Many historians and anthropologists, including myself, have engaged in debates and speculation about the behaviour of Nedunchelzhian. One of the two main reasons could be his ascendancy to the throne at a young age. All the leaders surrounding his country questioned his authority and ability to run the kingdom. This leads to a compelling reason for Nedunchezhian to emerge as a perpetual war leader to silence enemy kings. This is very clearly explained in his “Vociferate to Resolve” poem compiled under Agananooru (Number 72). This poem very clearly expresses his concern for both scholars and citizens who had the right to criticize his actions if deemed unjust. 
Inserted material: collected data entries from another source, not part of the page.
theorem test_decode_control_flow :
    reads [0b10010000, 0b11111011] = some ((.bcc 0xFB), []) ∧
    reads [0b10110000, 0b11111011] = some ((.bcs 0xFB), []) ∧
    reads [0b11110000, 0b11111011] = some ((.beq 0xFB), []) ∧
    reads [0b00110000, 0b11111011] = some ((.bmi 0xFB), []) ∧
    reads [0b11010000, 0b11111011] = some ((.bne 0xFB), []) ∧
    reads [0b00010000, 0b11111011] = some ((.bpl 0xFB), []) ∧
    reads [0b01010000, 0b11111011] = some ((.bvc 0xFB), []) ∧
    reads [0b01110000, 0b11111011] = some ((.bvs 0xFB), []) ∧
    reads [0b01101100, 0b00110100, 0b10010010] = some ((.jmp (.ind 0x9234)), []) ∧
    reads [0b00100000, 0b00110100, 0b10010010] = some ((.jsr (.abs 0x9234)), []) ∧
    reads [0b01100000] = some (.rts, []) := by decide

theorem test_decode_stack_flags :
    reads [0b01001000] = some (.pha, []) ∧
    reads [0b00001000] = some (.php, []) ∧
    reads [0b01101000] = some (.pla, []) ∧
    reads [0b00101000] = some (.plp, []) ∧
    reads [0b00011000] = some (.clc, []) ∧
    reads [0b00111000] = some (.sec, []) ∧
    reads [0b01011000] = some (.cli, []) ∧
    reads [0b01111000] = some (.sei, []) ∧
    reads [0b11011000] = some (.cld, []) ∧
    reads [0b11111000] = some (.sed, []) ∧
    reads [0b10111000] = some (.clv, []) := by decide

theorem test_decode_system :
    reads [0b11101010] = some (.nop, []) ∧
    reads [0b00000000] = some (.brk, []) ∧
    reads [0b01000000] = some (.rti, []) ∧
    reads [0b00000010] = some ((.unassigned 0x02), []) := by decide

theorem test_decode_wants_operand_bytes :
    decode [] = .error .noOpcode ∧ decode [0xA9] = .error (.operandMissing 0xA9 1) ∧
    decode [0x20, 0x34] = .error (.operandMissing 0x20 2) ∧
    decode [0x0A, 0x55] = .ok (.asl .acc, [0x55]) := ⟨rfl, rfl, rfl, rfl⟩

theorem test_decodeTableWord :
    decodeTableWord 24 0x1234BD = some (.lda (.abx 0x1234)) ∧ decodeTableWord 8 0xFFA9 = some (.lda (.imm 0)) ∧
    decodeTableWord 16 0xFBD0 = some (.bne 0xFB) := by decide

/-! ## One step: vectors of 95, by their names there -/

/-! ### Part 1: the worked examples of the source -/

theorem test_adc_S1 : outcome { start 0x8000 [0x69, 0x50] [] with a := 0x50 }
    [] = some ([0xA0, 0x00, 0x00, 0xFF, 0xC4, 0x8002, 2], []) := by decide

theorem test_sbc_S2 : outcome { start 0x8000 [0xE9, 0x01] [] with a := 0x00, p := 0x05 }
    [] = some ([0xFF, 0x00, 0x00, 0xFF, 0x84, 0x8002, 2], []) := by decide

theorem test_bvc_S6a : outcome (start 0x80FC [0x50, 0x04] [])
    [] = some ([0x00, 0x00, 0x00, 0xFF, 0x04, 0x8102, 4], []) := by decide

theorem test_bvc_S6c : outcome { start 0x80FC [0x50, 0x04] [] with p := 0x44 }
    [] = some ([0x00, 0x00, 0x00, 0xFF, 0x44, 0x80FE, 2], []) := by decide

theorem test_nop_S7a : outcome { start 0x8000 [0xEA] [] with a := 0x12, x := 0x34, y := 0x56, sp := 0x78, p := 0xCB }
    [] = some ([0x12, 0x34, 0x56, 0x78, 0xCB, 0x8001, 2], []) := by decide

theorem test_unassigned_S7b : outcome { start 0x8000 [0xFF, 0xFF, 0xFF] [] with a := 0x12, x := 0x34, y := 0x56, sp := 0x78, p := 0xCB }
    [] = some ([0x12, 0x34, 0x56, 0x78, 0xCB, 0x8001, 2], []) := by decide

/-! ### 2.1 Load, store, transfer -/

theorem test_lda_V41_01 : outcome { start 0x8000 [0xA9, 0x00] [] with a := 0x55 }
    [] = some ([0x00, 0x00, 0x00, 0xFF, 0x06, 0x8002, 2], []) := by decide

theorem test_lda_V41_04 : outcome { start 0x8000 [0xB5, 0xF0] [(0x0010, 0x33)] with x := 0x20 }
    [] = some ([0x33, 0x20, 0x00, 0xFF, 0x04, 0x8002, 4], []) := by decide

theorem test_lda_V41_06 : outcome { start 0x8000 [0xBD, 0xF0, 0x12] [(0x0310, 0x44)] with x := 0x20 }
    [] = some ([0x44, 0x20, 0x00, 0xFF, 0x04, 0x8003, 5], []) := by decide

theorem test_lda_V41_08 : outcome { start 0x8000 [0xB9, 0xFF, 0xFF] [(0x0001, 0x46)] with y := 0x02 }
    [] = some ([0x46, 0x00, 0x02, 0xFF, 0x04, 0x8003, 5], []) := by decide

theorem test_lda_V41_09 : outcome { start 0x8000 [0xA1, 0xFE] [(0x0000, 0x03), (0x00FF, 0x00), (0x0300, 0x5A)] with x := 0x01 }
    [] = some ([0x5A, 0x01, 0x00, 0xFF, 0x04, 0x8002, 6], []) := by decide

theorem test_lda_V41_10 : outcome { start 0x8000 [0xB1, 0xFF] [(0x0000, 0x12), (0x00FF, 0xF0), (0x0310, 0x5B)] with y := 0x20 }
    [] = some ([0x5B, 0x00, 0x20, 0xFF, 0x04, 0x8002, 6], []) := by decide

theorem test_lda_V41_26 : outcome (quiet (start 0x0200 [0xAD, 0x00, 0x50] []))
    [] = some ([0x50, 0x00, 0x00, 0xFF, 0x04, 0x0203, 4], []) := by decide

theorem test_ldx_V41_11 : outcome { start 0x8000 [0xB6, 0xF0] [(0x0010, 0x80)] with y := 0x20 }
    [] = some ([0x00, 0x80, 0x20, 0xFF, 0x84, 0x8002, 4], []) := by decide

theorem test_ldy_V41_13 : outcome { start 0x8000 [0xBC, 0x00, 0x02] [(0x02FF, 0x01)] with x := 0xFF }
    [] = some ([0x00, 0xFF, 0x01, 0xFF, 0x04, 0x8003, 4], []) := by decide

theorem test_sta_V41_15 : outcome { start 0x8000 [0x9D, 0xF0, 0x12] [] with a := 0xAA, x := 0x20 }
    [0x0310] = some ([0xAA, 0x20, 0x00, 0xFF, 0x04, 0x8003, 5], [0xAA]) := by decide

theorem test_sta_V41_16 : outcome { start 0x8000 [0x91, 0x30] [(0x0030, 0x10), (0x0031, 0x02)] with a := 0xAB, y := 0x05 }
    [0x0215] = some ([0xAB, 0x00, 0x05, 0xFF, 0x04, 0x8002, 6], [0xAB]) := by decide

theorem test_sta_V41_27 : outcome { quiet (start 0x0200 [0x8D, 0x00, 0x50] []) with a := 0x77 }
    [] = some ([0x77, 0x00, 0x00, 0xFF, 0x04, 0x0203, 4], []) := by decide

theorem test_stx_V41_18 : outcome { start 0x8000 [0x96, 0xF0] [] with x := 0x11, y := 0x20 }
    [0x0010] = some ([0x00, 0x11, 0x20, 0xFF, 0x04, 0x8002, 4], [0x11]) := by decide

theorem test_sty_V41_19 : outcome { start 0x8000 [0x8C, 0x12, 0x18] [] with y := 0x22 }
    [0x0012] = some ([0x00, 0x00, 0x22, 0xFF, 0x04, 0x8003, 4], [0x22]) := by decide

theorem test_tax_V41_20 : outcome { start 0x8000 [0xAA] [] with a := 0x80 }
    [] = some ([0x80, 0x80, 0x00, 0xFF, 0x84, 0x8001, 2], []) := by decide

theorem test_tay_V41_21 : outcome { start 0x8000 [0xA8] [] with a := 0x00, y := 0x09 }
    [] = some ([0x00, 0x00, 0x00, 0xFF, 0x06, 0x8001, 2], []) := by decide

theorem test_txa_V41_22 : outcome { start 0x8000 [0x8A] [] with x := 0x01, a := 0xFF, p := 0x86 }
    [] = some ([0x01, 0x01, 0x00, 0xFF, 0x04, 0x8001, 2], []) := by decide

theorem test_tya_V41_23 : outcome { start 0x8000 [0x98] [] with y := 0xFF }
    [] = some ([0xFF, 0x00, 0xFF, 0xFF, 0x84, 0x8001, 2], []) := by decide

theorem test_tsx_V41_24 : outcome { start 0x8000 [0xBA] [] with sp := 0xFF }
    [] = some ([0x00, 0xFF, 0x00, 0xFF, 0x84, 0x8001, 2], []) := by decide

theorem test_txs_V41_25 : outcome { start 0x8000 [0x9A] [] with x := 0x00, sp := 0x55 }
    [] = some ([0x00, 0x00, 0x00, 0x00, 0x04, 0x8001, 2], []) := by decide

/-! ### 2.2 Arithmetic -/

theorem test_adc_V42_03 : outcome { start 0x8000 [0x69, 0x80] [] with a := 0x80 }
    [] = some ([0x00, 0x00, 0x00, 0xFF, 0x47, 0x8002, 2], []) := by decide

theorem test_adc_V42_05 : outcome { start 0x8000 [0x69, 0x01] [] with a := 0x09, p := 0x0C }
    [] = some ([0x0A, 0x00, 0x00, 0xFF, 0x0C, 0x8002, 2], []) := by decide

theorem test_sbc_V42_09 : outcome { start 0x8000 [0xE9, 0xB0] [] with a := 0x50, p := 0x05 }
    [] = some ([0xA0, 0x00, 0x00, 0xFF, 0xC4, 0x8002, 2], []) := by decide

theorem test_sbc_V42_11 : outcome { start 0x8000 [0xE9, 0x01] [] with a := 0x10, p := 0x0D }
    [] = some ([0x0F, 0x00, 0x00, 0xFF, 0x0D, 0x8002, 2], []) := by decide

theorem test_cmp_V42_13 : outcome { start 0x8000 [0xC9, 0x20] [] with a := 0x20, p := 0x44 }
    [] = some ([0x20, 0x00, 0x00, 0xFF, 0x47, 0x8002, 2], []) := by decide

theorem test_cmp_V42_15 : outcome { start 0x8000 [0xC9, 0x00] [] with a := 0x80 }
    [] = some ([0x80, 0x00, 0x00, 0xFF, 0x85, 0x8002, 2], []) := by decide

theorem test_cpx_V42_16 : outcome { start 0x8000 [0xE4, 0x10] [(0x0010, 0x05)] with x := 0x05 }
    [] = some ([0x00, 0x05, 0x00, 0xFF, 0x07, 0x8002, 3], []) := by decide

theorem test_cpy_V42_17 : outcome { start 0x8000 [0xC0, 0x10] [] with y := 0x0F }
    [] = some ([0x00, 0x00, 0x0F, 0xFF, 0x84, 0x8002, 2], []) := by decide

theorem test_inc_V42_18 : outcome { start 0x8000 [0xE6, 0x10] [(0x0010, 0xFF)] with p := 0x05 }
    [0x0010] = some ([0x00, 0x00, 0x00, 0xFF, 0x07, 0x8002, 5], [0x00]) := by decide

theorem test_inc_V42_19 : outcome { start 0x8000 [0xFE, 0xF0, 0x02] [(0x0310, 0x7F)] with x := 0x20 }
    [0x0310] = some ([0x00, 0x20, 0x00, 0xFF, 0x84, 0x8003, 7], [0x80]) := by decide

theorem test_dec_V42_20 : outcome (start 0x8000 [0xC6, 0x10] [(0x0010, 0x00)])
    [0x0010] = some ([0x00, 0x00, 0x00, 0xFF, 0x84, 0x8002, 5], [0xFF]) := by decide

theorem test_inx_V42_22 : outcome { start 0x8000 [0xE8] [] with x := 0xFF }
    [] = some ([0x00, 0x00, 0x00, 0xFF, 0x06, 0x8001, 2], []) := by decide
The second reason for his warring behaviour could be to control the maritime trading commodities complexed with the Pandiya hereditary obligation of the southern concourse protection (a Pandya family destiny). It is referred as Thenpula Kaaval in Tamil literature, and it is the duty of the Pandya king to ensure the safety of the southern concourse from foreign invasion.